**ACTIVITY**
Only the lines below between the ones containing "be read has" and "rest, seen =>", inclusive, are to be reproduced, each exactly as it stands.

**DATA IN THIS EXERCISE**
/-- The closed slab test of a box against [tmin, tb] (R324). -/
def boxMeets (r : Beam) (tb : Surd) (b : Box) : Bool :=
  let axis := fun (acc : Option (Exact × Exact)) (a : Nat) =>
    match acc with
    | none => none
    | some (near, far) =>
      let d := r.d.at a
      let o := r.o.at a
      if d.isZero then (if (b.1.at a).le o && o.le (b.2.at a) then some (near, far) else none)
      else
        let t1 := ((b.1.at a).sub o).div d
        let t2 := ((b.2.at a).sub o).div d
        some (Exact.maxOf near (Exact.minOf t1 t2), Exact.minOf far (Exact.maxOf t1 t2))
  match [0, 1, 2].foldl axis (some (r.lo, r.hi)) with
  | none => false
  | some (near, far) => near.le far && decide ((Surd.ofExact near).cmp tb ≤ 0)

/-- A record that waits to be visited: its index, whether it is a leaf, and its box; the top record has none. -/
structure Visit where
  index : Nat
  leaf  : Bool
  box   : Option Box

/-- A traversal: records that wait, words read of nodes, records visited, primitives tested, hits, and the opaque hit
that bounds it. -/
structure Trav where
  wait  : List Visit
  words : List Word := []
  seen  : List (Nat × Bool) := []
  prims : List Nat := []
  hits  : List Hit := []
  bound : Option Hit := .none

/-- What a part of a traversal comes to: a wait for a word, a status with the address of a failure, or a
result. -/
inductive Traced (β : Type) where
  | wait
  | fail (status : Nat) (va : Option Nat)
  | ok (v : β)

/-- What a ray reads its memory as. -/
structure Env where
  read   : List Nat → Fetched (List Word)
  beam   : Beam
  data   : List Word
  root   : List Word
  solid  : Bool
  noAny  : Bool

/-- The least of a bound and an opaque hit. -/
def boundWith (b : Option Hit) (h : Hit) : Option Hit :=
  match b with
  | some x => if h.below x then some h else some x
  | none => some h

/-- A primitive is read and tested (R321 to R323): its hit, if it yields one. -/
def testPrimitive (e : Env) (leaf p : Nat) : Traced (Option Hit) :=
  let a := rootPrimBase e.root + 48 * p
  match e.read [a + 0x24] with
  | .wait => .wait
  | .bad va => .fail 4 (some va)
  | .ok fs =>
    let flags := lget 0 fs 0
    match e.read (wordAddrs a (primitiveWords (flags.toNat % 4))) with
    | .wait => .wait
    | .bad va => .fail 4 (some va)
    | .ok ws =>
      let solid := flags.getLsbD 2 || e.solid
      if !solid && e.noAny then .ok none
      else .ok ((primitiveHit e.beam flags ws (ofWords (e.data ++ flags :: ws))).map (mkHit p leaf flags solid))

/-- The primitives of a leaf, one after the other. -/
def testAll (e : Env) (leaf : Nat) : List Nat → Trav → Traced Trav
  | [], t => .ok t
  | p :: ps, t =>
    if t.prims.contains p then testAll e leaf ps t
    else
      match testPrimitive e leaf p with
      | .wait => .wait
      | .fail s va => .fail s va
      | .ok none => testAll e leaf ps { t with prims := p :: t.prims }
      | .ok (some h) =>
        testAll e leaf ps { t with prims := p :: t.prims, hits := h :: t.hits
                                   bound := if h.opaque_ then boundWith t.bound h else t.bound }

/-- The primitive indices of a leaf record; none when it breaks R320. -/
def leafPrims (e : Env) (i : Nat) : Traced (Option (List Nat)) :=
  let a := rootNodeBase e.root + 64 * i
  match e.read [a] with
  | .wait => .wait
  | .bad va => .fail 4 (some va)
  | .ok w0 =>
    let n := (lget 0 w0 0).toNat
    if n = 0 || decide (15 < n) then .ok none
    else
      match e.read (wordAddrs (a + 4) n) with
      | .wait => .wait
      | .bad va => .fail 4 (some va)
      | .ok ws => .ok (some (ws.map BitVec.toNat))

/-- A leaf is visited. Reading: log entry 59, DEDUCED. -/
def visitLeaf (e : Env) (i : Nat) (t : Trav) : Traced Trav :=
  match leafPrims e i with
  | .wait => .wait
  | .fail s va => .fail s va
  | .ok none => .fail 6 none
  | .ok (some ps) =>
    if ps.any (fun p => decide (rootPrims e.root ≤ p)) then .fail 6 none else testAll e i ps t

/-- A node is visited: its children wait (R319). -/
def visitNode (e : Env) (i : Nat) (t : Trav) : Traced Trav :=
  let a := rootNodeBase e.root + 64 * i
  match e.read (wordAddrs a 4) with
  | .wait => .wait
  | .bad va => .fail 4 (some va)
  | .ok hd =>
    let n := (lget 0 hd 1).toNat / 2 ^ 28 % 8 + 1
    let first := (lget 0 hd 2).toNat
    if (lget 0 hd 1).getLsbD 31 || (lget 0 hd 3).toNat / 2 ^ 8 ≠ 0 || decide (rootNodes e.root < first + n) then .fail 6 none
    else
      match e.read (wordAddrs (a + 16) ((6 * n + 3) / 4)) with
      | .wait => .wait
      | .bad va => .fail 4 (some va)
      | .ok boxes =>
        match rootBox e.root with
        | none => .fail 6 none
        | some (lo, hi) =>
          .ok { t with
            words := t.words ++ hd ++ boxes
            wait := t.wait ++ (upTo n).map (fun c =>
              ⟨first + c, (lget 0 hd 3).getLsbD c, some (childBox lo hi (hd ++ boxes) c)⟩) }

/-- The t of the bound in force. -/
def Trav.limit (t : Trav) (r : Beam) : Surd := match t.bound with | some h => h.t | none => Surd.ofExact r.hi

/-- A record whose box passes and that has not been visited is visited. -/
def visit (e : Env) (v : Visit) (t : Trav) : Traced Trav :=
  let meets := match v.box with | some b => boxMeets e.beam (t.limit e.beam) b | none => true
  if !meets || t.seen.contains (v.index, v.leaf) then .ok t
  else
    let t := { t with seen := (v.index, v.leaf) :: t.seen }
    if v.leaf then visitLeaf e v.index t else visitNode e v.index t

/-- What the choice of the next record depends on. -/
def Trav.seenWords (e : Env) (t : Trav) : List Word :=
  e.data ++ e.root ++ t.words ++ (match t.bound with | some h => [h.tWord, BitVec.ofNat 32 h.prim] | none => [])

/-- The traversal: which record comes next is the unit's own rule. Reading: log entry 59, DEDUCED. -/
def traverse (e : Env) : Nat → Trav → Traced Trav
  | 0, t => .ok t
  | fuel + 1, t =>
    let i := Config.traversalPick (t.seenWords e) % max 1 t.wait.length
    match t.wait[i]? with
    | none => .ok t
    | some v =>
      match visit e v { t with wait := t.wait.eraseIdx i } with
      | .ok t => traverse e fuel t
      | .wait => .wait
      | .fail st va => .fail st va

/-- Steps that suffice: every visited record brings at most eight. -/
def travFuel (root : List Word) : Nat := 16 * rootNodes root + 2

/-- Whether a leaf record is reachable from ROOT (R323); box tests play no part, and a record that cannot be read has
no children. -/
def leafReached (e : Env) (leaf : Nat) : Nat → List (Nat × Bool) → List Nat → Bool
  | 0, _, _ => false
  | _ + 1, [], _ => false
  | fuel + 1, (i, isLeaf) :: rest, seen =>
    if isLeaf then i = leaf || leafReached e leaf fuel rest seen
    else if seen.contains i then leafReached e leaf fuel rest seen
    else
      match e.read (wordAddrs (rootNodeBase e.root + 64 * i) 4) with
      | .ok hd =>
        let n := (lget 0 hd 1).toNat / 2 ^ 28 % 8 + 1
        let first := (lget 0 hd 2).toNat
        if rootNodes e.root < first + n then leafReached e leaf fuel rest (i :: seen)
        else leafReached e leaf fuel (rest ++ (upTo n).map (fun c => (first + c, (lget 0 hd 3).getLsbD c))) (i :: seen)
      | _ => leafReached e leaf fuel rest (i :: seen)
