-- ==== Sys2Proof/Machine/Step.lean ====
section
/-! DEFINITION. The machine's step, and the placing of one instruction where the step fetches it. -/

namespace Sys2Proof.Machine

/-- One step of the machine: the turn that the state names (R426), or the fault of a package without power
(R402). -/
def step (s : State) : Host.Outcome State Fault Refusal := turnStep s

/-- The words of an instruction laid out as the hardware stores them (R2, R41). -/
def probeWords (nbits w : Nat) : List Word := wordsOfBytes (bytesOfNat 12 (w % 2 ^ nbits))

/-- The block, the launch and the warp that a placement leaves (R21, R300): one warp of one lane on core 0, in
berth 0, with 64 vector and 128 uniform registers, at address 0 of context 0. Reading: log entry 14, DEDUCED. -/
def probeBlock : Block where
  launch := 1
  warps := 1
  berths := [0]
  vregs := 64
  sregs := 128
  vbases := [0]
  sbases := [0x2000]

def probeWarp : Warp :=
  { live := true, block := 1, vregs := 64, sregs := 128, vbase := 0, sbase := 0x2000
    lanes := laneNumbers.map (fun l => { exited := l ≠ 0, rngs := 1, start := 1 })
    fmts := lrep fmtStart 8 }

/-- The translation of the page at address 0, readable, writable and executable (R311, R314).
Reading: log entry 14, DEDUCED. -/
def probePage : Cached where
  ctx := 0
  base := 0
  size := 2 ^ 16
  leaf := 0x1F

/-- A state with an instruction stored where the next step fetches, and that step an issue of its warp.
Reading: log entry 14, DEDUCED. -/
def State.withFetchWord (s : State) (nbits w : Nat) : State :=
  { s with
    turn := .issue 0 0
    mem := (probeWords nbits w).zipIdx.foldl (fun m e => memPutWord m e.2 e.1) s.mem
    blocks := tput s.blocks 1 probeBlock
    launches := tput s.launches 1 { blocks := 1, next := 1 }
    warps := tput s.warps 0 probeWarp
    caches := tput s.caches 0 [probePage] }

end Sys2Proof.Machine
end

**SOLUTION BELOW**
/-- Whether a leaf record is reachable from ROOT (R323); box tests play no part, and a record that cannot be read has
no children. -/
def leafReached (e : Env) (leaf : Nat) : Nat → List (Nat × Bool) → List Nat → Bool
  | 0, _, _ => false
  | _ + 1, [], _ => false
  | fuel + 1, (i, isLeaf) :: rest, seen =>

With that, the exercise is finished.